> What the task requires
Transcribe exactly the lines that fall between the one holding "t.err = s.err)" and the one holding "fun _ => hcode⟩", inclusive, from the entries below.
==== Recorded information ====
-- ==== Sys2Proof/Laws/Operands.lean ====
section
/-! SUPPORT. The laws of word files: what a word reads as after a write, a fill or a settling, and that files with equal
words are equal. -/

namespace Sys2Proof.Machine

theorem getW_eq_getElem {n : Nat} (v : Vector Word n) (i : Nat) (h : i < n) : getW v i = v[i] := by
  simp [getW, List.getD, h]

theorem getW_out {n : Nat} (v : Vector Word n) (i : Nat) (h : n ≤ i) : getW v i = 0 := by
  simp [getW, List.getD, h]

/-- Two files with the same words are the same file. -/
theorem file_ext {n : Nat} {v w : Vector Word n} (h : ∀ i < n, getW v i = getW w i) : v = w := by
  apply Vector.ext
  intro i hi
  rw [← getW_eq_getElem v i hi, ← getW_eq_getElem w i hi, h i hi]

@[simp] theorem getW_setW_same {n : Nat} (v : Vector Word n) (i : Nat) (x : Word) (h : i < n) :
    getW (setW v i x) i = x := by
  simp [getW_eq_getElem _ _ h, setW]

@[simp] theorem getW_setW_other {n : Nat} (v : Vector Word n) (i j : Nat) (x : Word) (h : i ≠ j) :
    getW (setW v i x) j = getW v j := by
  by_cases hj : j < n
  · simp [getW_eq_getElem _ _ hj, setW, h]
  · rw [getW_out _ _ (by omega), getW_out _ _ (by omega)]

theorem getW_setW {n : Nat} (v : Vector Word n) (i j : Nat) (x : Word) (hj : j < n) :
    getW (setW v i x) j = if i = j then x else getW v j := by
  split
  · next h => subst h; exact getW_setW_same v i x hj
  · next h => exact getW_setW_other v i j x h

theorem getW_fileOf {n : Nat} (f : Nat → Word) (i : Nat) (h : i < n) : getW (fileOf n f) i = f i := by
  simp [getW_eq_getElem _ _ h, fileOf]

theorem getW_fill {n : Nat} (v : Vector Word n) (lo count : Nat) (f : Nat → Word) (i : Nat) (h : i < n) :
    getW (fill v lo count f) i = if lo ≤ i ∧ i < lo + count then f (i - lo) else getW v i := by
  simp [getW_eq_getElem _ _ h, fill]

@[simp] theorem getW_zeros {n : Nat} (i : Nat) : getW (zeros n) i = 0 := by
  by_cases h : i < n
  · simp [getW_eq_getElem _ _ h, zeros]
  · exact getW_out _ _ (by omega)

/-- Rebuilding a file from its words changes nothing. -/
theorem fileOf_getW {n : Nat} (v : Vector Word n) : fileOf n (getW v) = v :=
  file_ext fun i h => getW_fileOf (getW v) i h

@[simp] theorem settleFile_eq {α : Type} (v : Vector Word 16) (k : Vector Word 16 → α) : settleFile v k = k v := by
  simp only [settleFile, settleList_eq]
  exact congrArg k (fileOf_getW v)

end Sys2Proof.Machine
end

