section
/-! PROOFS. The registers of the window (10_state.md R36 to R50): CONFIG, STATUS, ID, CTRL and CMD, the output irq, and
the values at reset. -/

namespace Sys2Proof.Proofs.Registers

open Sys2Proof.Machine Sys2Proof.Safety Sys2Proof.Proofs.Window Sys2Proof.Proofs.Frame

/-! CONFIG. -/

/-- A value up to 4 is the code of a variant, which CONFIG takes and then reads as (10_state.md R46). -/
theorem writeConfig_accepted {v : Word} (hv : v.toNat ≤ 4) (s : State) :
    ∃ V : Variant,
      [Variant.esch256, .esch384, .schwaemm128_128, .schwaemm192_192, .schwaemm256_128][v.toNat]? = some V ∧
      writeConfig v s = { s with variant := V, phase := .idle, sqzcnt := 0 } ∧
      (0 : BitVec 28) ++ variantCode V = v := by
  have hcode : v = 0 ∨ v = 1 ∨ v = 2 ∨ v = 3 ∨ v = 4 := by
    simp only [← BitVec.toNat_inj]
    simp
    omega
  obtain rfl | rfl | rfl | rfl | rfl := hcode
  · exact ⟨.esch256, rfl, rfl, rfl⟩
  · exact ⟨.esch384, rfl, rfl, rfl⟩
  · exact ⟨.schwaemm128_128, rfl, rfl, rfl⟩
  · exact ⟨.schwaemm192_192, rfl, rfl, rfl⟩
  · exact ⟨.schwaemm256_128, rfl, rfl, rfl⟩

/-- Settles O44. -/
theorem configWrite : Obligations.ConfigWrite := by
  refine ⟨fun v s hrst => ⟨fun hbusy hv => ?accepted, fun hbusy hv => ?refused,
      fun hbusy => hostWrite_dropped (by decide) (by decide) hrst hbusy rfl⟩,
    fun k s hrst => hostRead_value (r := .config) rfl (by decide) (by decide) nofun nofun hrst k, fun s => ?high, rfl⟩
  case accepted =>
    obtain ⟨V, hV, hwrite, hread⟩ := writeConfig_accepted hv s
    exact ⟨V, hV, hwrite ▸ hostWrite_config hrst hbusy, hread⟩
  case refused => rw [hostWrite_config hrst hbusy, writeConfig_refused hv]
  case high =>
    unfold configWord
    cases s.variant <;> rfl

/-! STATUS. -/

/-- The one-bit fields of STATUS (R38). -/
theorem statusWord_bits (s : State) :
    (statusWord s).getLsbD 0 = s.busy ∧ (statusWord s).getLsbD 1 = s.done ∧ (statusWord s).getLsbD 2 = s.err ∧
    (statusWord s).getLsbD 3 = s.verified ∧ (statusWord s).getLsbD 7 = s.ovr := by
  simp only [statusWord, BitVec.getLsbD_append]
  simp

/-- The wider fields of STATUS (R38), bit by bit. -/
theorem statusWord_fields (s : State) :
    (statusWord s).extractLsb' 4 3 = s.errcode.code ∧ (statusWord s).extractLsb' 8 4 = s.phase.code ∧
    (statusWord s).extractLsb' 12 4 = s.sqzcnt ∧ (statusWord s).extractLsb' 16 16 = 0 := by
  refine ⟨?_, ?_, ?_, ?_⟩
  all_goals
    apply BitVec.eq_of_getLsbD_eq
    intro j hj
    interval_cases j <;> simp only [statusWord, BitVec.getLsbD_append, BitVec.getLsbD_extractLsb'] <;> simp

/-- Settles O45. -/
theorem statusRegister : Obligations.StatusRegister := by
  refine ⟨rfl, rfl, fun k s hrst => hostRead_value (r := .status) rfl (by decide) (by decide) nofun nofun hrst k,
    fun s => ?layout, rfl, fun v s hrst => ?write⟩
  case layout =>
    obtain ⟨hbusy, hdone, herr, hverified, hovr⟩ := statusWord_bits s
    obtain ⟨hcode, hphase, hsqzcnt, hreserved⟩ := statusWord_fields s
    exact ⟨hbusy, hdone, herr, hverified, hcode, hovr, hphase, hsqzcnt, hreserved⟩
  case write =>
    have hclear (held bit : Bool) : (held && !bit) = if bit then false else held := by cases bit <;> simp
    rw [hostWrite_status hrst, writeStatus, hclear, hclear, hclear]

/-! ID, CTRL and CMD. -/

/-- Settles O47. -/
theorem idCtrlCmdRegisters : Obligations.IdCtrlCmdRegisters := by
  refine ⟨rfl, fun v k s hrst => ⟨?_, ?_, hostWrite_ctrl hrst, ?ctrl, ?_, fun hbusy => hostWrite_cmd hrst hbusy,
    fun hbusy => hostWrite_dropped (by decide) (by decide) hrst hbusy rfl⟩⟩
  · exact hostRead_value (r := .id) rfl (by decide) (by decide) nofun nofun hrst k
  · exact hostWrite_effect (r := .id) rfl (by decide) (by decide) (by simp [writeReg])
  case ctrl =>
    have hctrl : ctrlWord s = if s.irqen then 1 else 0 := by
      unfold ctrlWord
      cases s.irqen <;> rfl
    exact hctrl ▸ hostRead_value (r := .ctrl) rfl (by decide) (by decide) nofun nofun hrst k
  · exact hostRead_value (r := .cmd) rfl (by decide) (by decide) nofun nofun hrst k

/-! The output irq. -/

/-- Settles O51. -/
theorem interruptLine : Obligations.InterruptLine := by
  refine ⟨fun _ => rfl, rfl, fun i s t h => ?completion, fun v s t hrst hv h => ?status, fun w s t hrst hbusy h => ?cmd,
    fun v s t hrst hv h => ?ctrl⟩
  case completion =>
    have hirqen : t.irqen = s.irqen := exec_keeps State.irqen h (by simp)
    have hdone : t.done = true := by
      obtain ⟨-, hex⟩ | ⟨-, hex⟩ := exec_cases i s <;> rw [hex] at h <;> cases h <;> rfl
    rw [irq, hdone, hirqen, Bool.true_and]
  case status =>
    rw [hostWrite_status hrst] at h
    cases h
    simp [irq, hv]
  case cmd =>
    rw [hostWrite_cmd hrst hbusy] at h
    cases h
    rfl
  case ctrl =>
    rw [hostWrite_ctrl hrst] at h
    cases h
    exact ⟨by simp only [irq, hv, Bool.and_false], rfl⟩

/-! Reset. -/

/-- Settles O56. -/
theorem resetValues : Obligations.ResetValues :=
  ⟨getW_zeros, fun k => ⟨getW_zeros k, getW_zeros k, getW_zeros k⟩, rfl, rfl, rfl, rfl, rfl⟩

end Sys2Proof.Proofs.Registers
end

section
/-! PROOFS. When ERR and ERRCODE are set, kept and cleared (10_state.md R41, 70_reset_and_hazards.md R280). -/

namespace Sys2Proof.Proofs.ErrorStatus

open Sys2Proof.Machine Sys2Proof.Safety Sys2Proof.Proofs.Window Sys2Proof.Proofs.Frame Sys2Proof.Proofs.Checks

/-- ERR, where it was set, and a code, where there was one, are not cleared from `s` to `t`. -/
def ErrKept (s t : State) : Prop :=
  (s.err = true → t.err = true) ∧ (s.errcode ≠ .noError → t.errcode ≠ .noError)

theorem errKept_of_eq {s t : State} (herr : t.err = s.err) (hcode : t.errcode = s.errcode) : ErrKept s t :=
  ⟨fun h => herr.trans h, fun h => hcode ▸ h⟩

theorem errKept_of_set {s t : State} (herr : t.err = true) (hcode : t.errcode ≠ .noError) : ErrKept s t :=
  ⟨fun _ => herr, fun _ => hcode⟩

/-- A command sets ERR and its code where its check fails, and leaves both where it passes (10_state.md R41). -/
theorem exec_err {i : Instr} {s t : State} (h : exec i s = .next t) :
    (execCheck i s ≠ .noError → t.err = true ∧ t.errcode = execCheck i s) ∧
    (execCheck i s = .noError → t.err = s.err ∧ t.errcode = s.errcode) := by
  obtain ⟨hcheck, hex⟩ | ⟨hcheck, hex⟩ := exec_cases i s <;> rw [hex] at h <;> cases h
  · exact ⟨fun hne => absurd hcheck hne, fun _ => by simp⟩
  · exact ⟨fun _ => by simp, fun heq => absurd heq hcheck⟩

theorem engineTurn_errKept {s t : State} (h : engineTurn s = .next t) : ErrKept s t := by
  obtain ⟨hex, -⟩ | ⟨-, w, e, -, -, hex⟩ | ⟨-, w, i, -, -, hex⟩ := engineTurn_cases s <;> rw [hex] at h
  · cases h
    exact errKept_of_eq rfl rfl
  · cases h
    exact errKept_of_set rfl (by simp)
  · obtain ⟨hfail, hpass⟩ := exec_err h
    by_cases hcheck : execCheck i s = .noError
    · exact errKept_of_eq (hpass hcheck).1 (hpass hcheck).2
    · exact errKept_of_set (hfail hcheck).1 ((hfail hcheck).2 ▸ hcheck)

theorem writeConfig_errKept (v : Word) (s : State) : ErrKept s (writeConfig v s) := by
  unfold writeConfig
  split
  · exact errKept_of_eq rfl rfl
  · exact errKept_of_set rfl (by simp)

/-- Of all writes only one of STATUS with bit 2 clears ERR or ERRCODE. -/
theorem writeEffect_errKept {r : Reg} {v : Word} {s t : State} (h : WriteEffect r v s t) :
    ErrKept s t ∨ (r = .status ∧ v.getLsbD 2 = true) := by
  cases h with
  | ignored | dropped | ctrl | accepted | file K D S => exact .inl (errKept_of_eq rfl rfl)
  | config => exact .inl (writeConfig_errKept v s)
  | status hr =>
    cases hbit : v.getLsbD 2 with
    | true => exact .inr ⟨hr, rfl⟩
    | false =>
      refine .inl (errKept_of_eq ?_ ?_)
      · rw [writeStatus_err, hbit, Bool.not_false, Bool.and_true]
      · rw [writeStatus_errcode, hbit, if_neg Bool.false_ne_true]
====
> Solution to the problem
theorem errKept_of_eq {s t : State} (herr : t.err = s.err) (hcode : t.errcode = s.errcode) : ErrKept s t :=
  ⟨fun h => herr.trans h, fun h => hcode ▸ h⟩

theorem errKept_of_set {s t : State} (herr : t.err = true) (hcode : t.errcode ≠ .noError) : ErrKept s t :=
  ⟨fun _ => herr, fun _ => hcode⟩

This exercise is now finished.